This analogue and beautifully nostalgic photo-series was submitted by Keeley Bentley from Blackpool, in the North of England.
Along her creative work Keeley wrote:
“The Vegas of the North originated out of a study that forms my on-going photographic practice; that environs the adolescent female and her place within the photographic canon. The idea that images of young girls are fed so unconsciously to us through various sources; Hollywood Cinema, Fashion advertisements, Fine Art and Porn. Leads the adolescent girl to provoke narratives of sexual desire, voyeurism, hysteria and nostalgia. Short pleated skirts and knee high socks, all feature in the Hollywood films I have been supplied with being a millennial girl. Yet, for me the pleated skirt was something that I was furnished with aged twelve to wear for school. I considerate my own experiences as founding factor to this project, and can say I got wolf whistled at more on my way home from school than I ever have in my twenties, how is that right? This venture is based on presenting the viewer with a realisation of how uncomfortable we as girls feel when supplied to anyone else’s voyeuristic pleasure. Yet, the project took a turn when out on location we were supplied with the ‘male gaze’ quiet naturally. Every time I got a model and took her to the location in the clothing supplied we would be followed and subjected to men, even with their wives looking at my model like she was his wildest fantasy.
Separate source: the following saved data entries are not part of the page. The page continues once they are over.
/-- Every lane with signal has locked or is marked faulty (R424). -/
def execLinkLockDone (n : Fin 24) (lanes : List LaneObs) (s : State) : Answer :=
  let x := s.link n.val
  .next (if x.inPhase 2 then s.setLink n.val (x.map lanes s.time.toNat) else s)

/-- Negotiation has succeeded: the version holds, sequence numbers are 0, credits as the peer declared, held packets to this neighbour
sent again (R11, R429, R430, R443). -/
def State.linkActive (s : State) (n : Nat) (f : NegFlit) : State :=
  let x := s.link n
  let y : Link := { x with state := 5, phase := 0, fail := 0, ver := bestVersion f.supp, peer := f.node.toNat, txSeq := 0, rxSeq := 0
                           lastAck := 0xFFF#12, credits := [f.creq.toNat, f.crsp.toNat, f.ccoll.toNat], freed := [0, 0, 0] }
  ((List.range 24).foldl (fun acc m =>
    let h := acc.link m
    if h.held.isEmpty || h.peer ≠ f.node.toNat then acc
    else (acc.setLink m { h with held := [], resent := satAdd h.resent h.held.length }).queueOn n h.held) (s.setLink n y)).drainWait

/-- Negotiation ends when the peer has seen ours and eight of ours had SEEN set: versions and nodes are checked from the peer's last NEG
flit (R429, R430). -/
def State.endNegotiate (s : State) (n : Nat) : State :=
  let x := s.link n
  match x.peerNeg with
  | some f =>
    if !f.seen || decide (x.negSent < 8) then s
    else if bestVersion f.supp = 0 then s.setLink n { x.down 7 0 2 s.time.toNat with peer := f.node.toNat }
    else if f.node = s.lnk.node then s.setLink n { x.down 7 0 3 s.time.toNat with peer := f.node.toNat }
    else s.linkActive n f
  | none => s

/-- A flit arrives in NEGOTIATE: one whose CRC fails is counted, a NEG flit is the peer's last; corrected symbols are
counted (R429, R430, R435, R437). -/
def execNegFlitRx (n : Fin 24) (bits : BitVec 2048) (fecCorr : Nat) (s : State) : Answer :=
  let x := { s.link n.val with fecCorr := satAdd (s.link n.val).fecCorr fecCorr }
  let f := parseFlit bits
  .next (if !x.inPhase 4 then s
    else if !f.crcOk then s.setLink n.val { x with crcErr := satInc x.crcErr }
    else if f.null && f.neg then (s.setLink n.val { x with negSeen := true, peerNeg := some (parseNeg f) }).endNegotiate n.val
    else s.setLink n.val x)

/-- Training that has not ended 20 ms after DETECT fails with FAIL 4 (R423). -/
def execLinkTrainTimeout (n : Fin 24) (s : State) : Answer :=
  let x := s.link n.val
  .next (if decide (1 ≤ x.phase) && decide (x.state ≠ 5) && decide (x.trainFrom + 2000000 ≤ s.time.toNat) then
    s.setLink n.val (x.down 7 0 4 s.time.toNat)
  else s)

/-- RETRAIN is set (R444). -/
def execLinkRetrain (n : Fin 24) (s : State) : Answer := .next (s.retrainLink n.val)

/-! ### Sparing (R427, R441) -/

/-- A receiver retires a data lane: to the trained spare, or through RETRAIN (R441). -/
def State.retireLane (s : State) (n lane : Nat) : State :=
  let x := s.link n
  if x.state ≠ 5 ∨ 5 ≤ lane ∨ x.lanes.getLsbD lane = false then s
  else if x.spare < 5 then
    (s.setLink n { x with lanes := setBit (setBit x.lanes lane false) x.spare true, spare := 7, swaps := satInc x.swaps }).sendFlits n
      [(x.txSeq, Flit.encode { Flit.plain x.txSeq (x.rxSeq - 1) with null := true, swLane := BitVec.ofNat 3 lane, swap := true })]
  else s.toRetrain n

/-- SPARE_NOW is set with its lane (R441, R462). -/
def execSpareNow (n : Fin 24) (lane : BitVec 3) (s : State) : Answer :=
  .next ((s.setLink n.val { s.link n.val with lane := lane }).retireLane n.val lane.toNat)

/-- A data lane loses lock or passes its threshold (R441). -/
def execLaneRetire (n : Fin 24) (lane : Fin 5) (s : State) : Answer := .next (s.retireLane n.val lane.val)

/-- The spare loses lock while the link is ACTIVE: it is a spare no longer (R427). -/
def execSpareLaneLosesLock (n : Fin 24) (s : State) : Answer :=
  let x := s.link n.val
  .next (if x.state = 5 then s.setLink n.val { x with spare := 7 } else s)

/-! ### Flits (R428, R434 to R439, R603) -/

/-- A replay, or the NAK that asks for one, counts toward the 64 within 1 ms that make the link retrain (R438). -/
def State.noteReplay (s : State) (n : Nat) : State :=
  let x := s.link n
  let l := s.time.toNat :: x.replays.filter fun t => decide (s.time.toNat < t + 100000)
  let s1 := s.setLink n { x with replays := l }
  if 64 ≤ l.length then s1.toRetrain n else s1

/-- The receiver sends NAK once until the expected flit arrives (R438). -/
def State.nakOnce (s : State) (n : Nat) (counts : Bool) : State :=
  let x := s.link n
  if x.nakSent then s
  else
    let s1 := (s.setLink n { x with nakSent := true }).sendFlits n
      [(x.txSeq, Flit.encode { Flit.plain x.txSeq (x.rxSeq - 1) with null := true, nak := true })]
    if counts then s1.noteReplay n else s1

/-- Whether flit `q` comes after `ack` in the order of sequence numbers. -/
def seqAfter (q ack : BitVec 12) : Bool := decide (q ≠ ack) && decide ((q - ack).toNat < 2048)

/-- The sender resends what its replay buffer holds after the last ACK, in order; a flit resent 8 times makes the link retrain (R438). -/
def State.replay (s : State) (n : Nat) : State :=
  let x := s.link n
  let buf := x.buffer.map fun (e : BitVec 12 × Packet × Nat) => (e.1, e.2.1, e.2.2 + 1)
  let s1 := s.setLink n { x with buffer := buf, replayCnt := satInc x.replayCnt }
  let s2 := buf.foldl (fun acc e =>
    acc.sendFlits n ((Packet.flitsOut e.2.1 (e.1 + 1 - BitVec.ofNat 12 (Packet.flits e.2.1)) (x.rxSeq - 1)).filter fun f => seqAfter f.1 x.lastAck)) s1
  if buf.any fun e => decide (8 ≤ e.2.2) then s2.toRetrain n else s2.noteReplay n

/-- Acknowledged packets leave the replay buffer: those whose last flit is not after ACK. -/
def Link.acked (x : Link) (ack : BitVec 12) : Link := { x with lastAck := ack, buffer := x.buffer.filter fun e => !decide ((ack - e.1).toNat < 2048) }

/-- Credits come back on a virtual channel (R439). -/
def Link.credit (x : Link) (cvc : BitVec 2) (n : Nat) : Link :=
  { x with credits := listSet x.credits cvc.toNat (x.credits.getD cvc.toNat 0 + n) }

/-- What the header of a good flit says: acknowledgements, credits, NAK and SWAP (R436, R438, R441). -/
def State.takeHeader (s : State) (n : Nat) (f : Flit) : State :=
  let s1 := s.setLink n (((s.link n).acked f.ack).credit f.cvc f.cred.toNat)
  let s2 := if f.nak || f.swap then s1.replay n else s1
  (s2.drainLink n).drainWait

/-- A flit arrives on an ACTIVE link; REPLAYN of LNK_PERT makes every such data flit fail its CRC (R437, R438, R603). -/
def execFlitRx (n : Fin 24) (r : FlitIn) (s : State) : Answer :=
  let x := s.link n.val
  let f := parseFlit r.bits
  .next (if x.state ≠ 5 then s
    else
      let count := if f.null then x.pertCount else x.pertCount + 1
      let rn := fld x.pert.toNat 0 16
      let inject := !f.null && decide (rn ≠ 0) && decide (count % rn = 0)
      let y : Link := { x with pertCount := count, fecCorr := satAdd x.fecCorr r.fecCorr }
      if !f.crcOk || inject then
        (s.setLink n.val { y with crcErr := satInc y.crcErr }).nakOnce n.val (!f.crcOk || x.pert.getLsbD 16)
      else
        let s1 := (s.setLink n.val y).takeHeader n.val f
        let z := s1.link n.val
        if f.null || z.state ≠ 5 then s1
        else if f.seq = z.rxSeq then s1.setLink n.val { z with rxSeq := z.rxSeq + 1, nakSent := false }
        else s1.nakOnce n.val true)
I went around my hometown of Blackpool, with no intention of keeping the photographs, which the men became a part of. Yet I realised that this made the work a performative act that tries on these modes of looking and confront them at the same time, I was able to present enough space in the series to rethink the performative space between the model and myself, I was able to nostalgically identify with the adolescent body from my own youth, yet understand that it was there to be desired. The lateral relations that were brought into this process, allowed me to play around with the performative space of both myself (the photographer), the model (being a girl) and the viewer (the male).”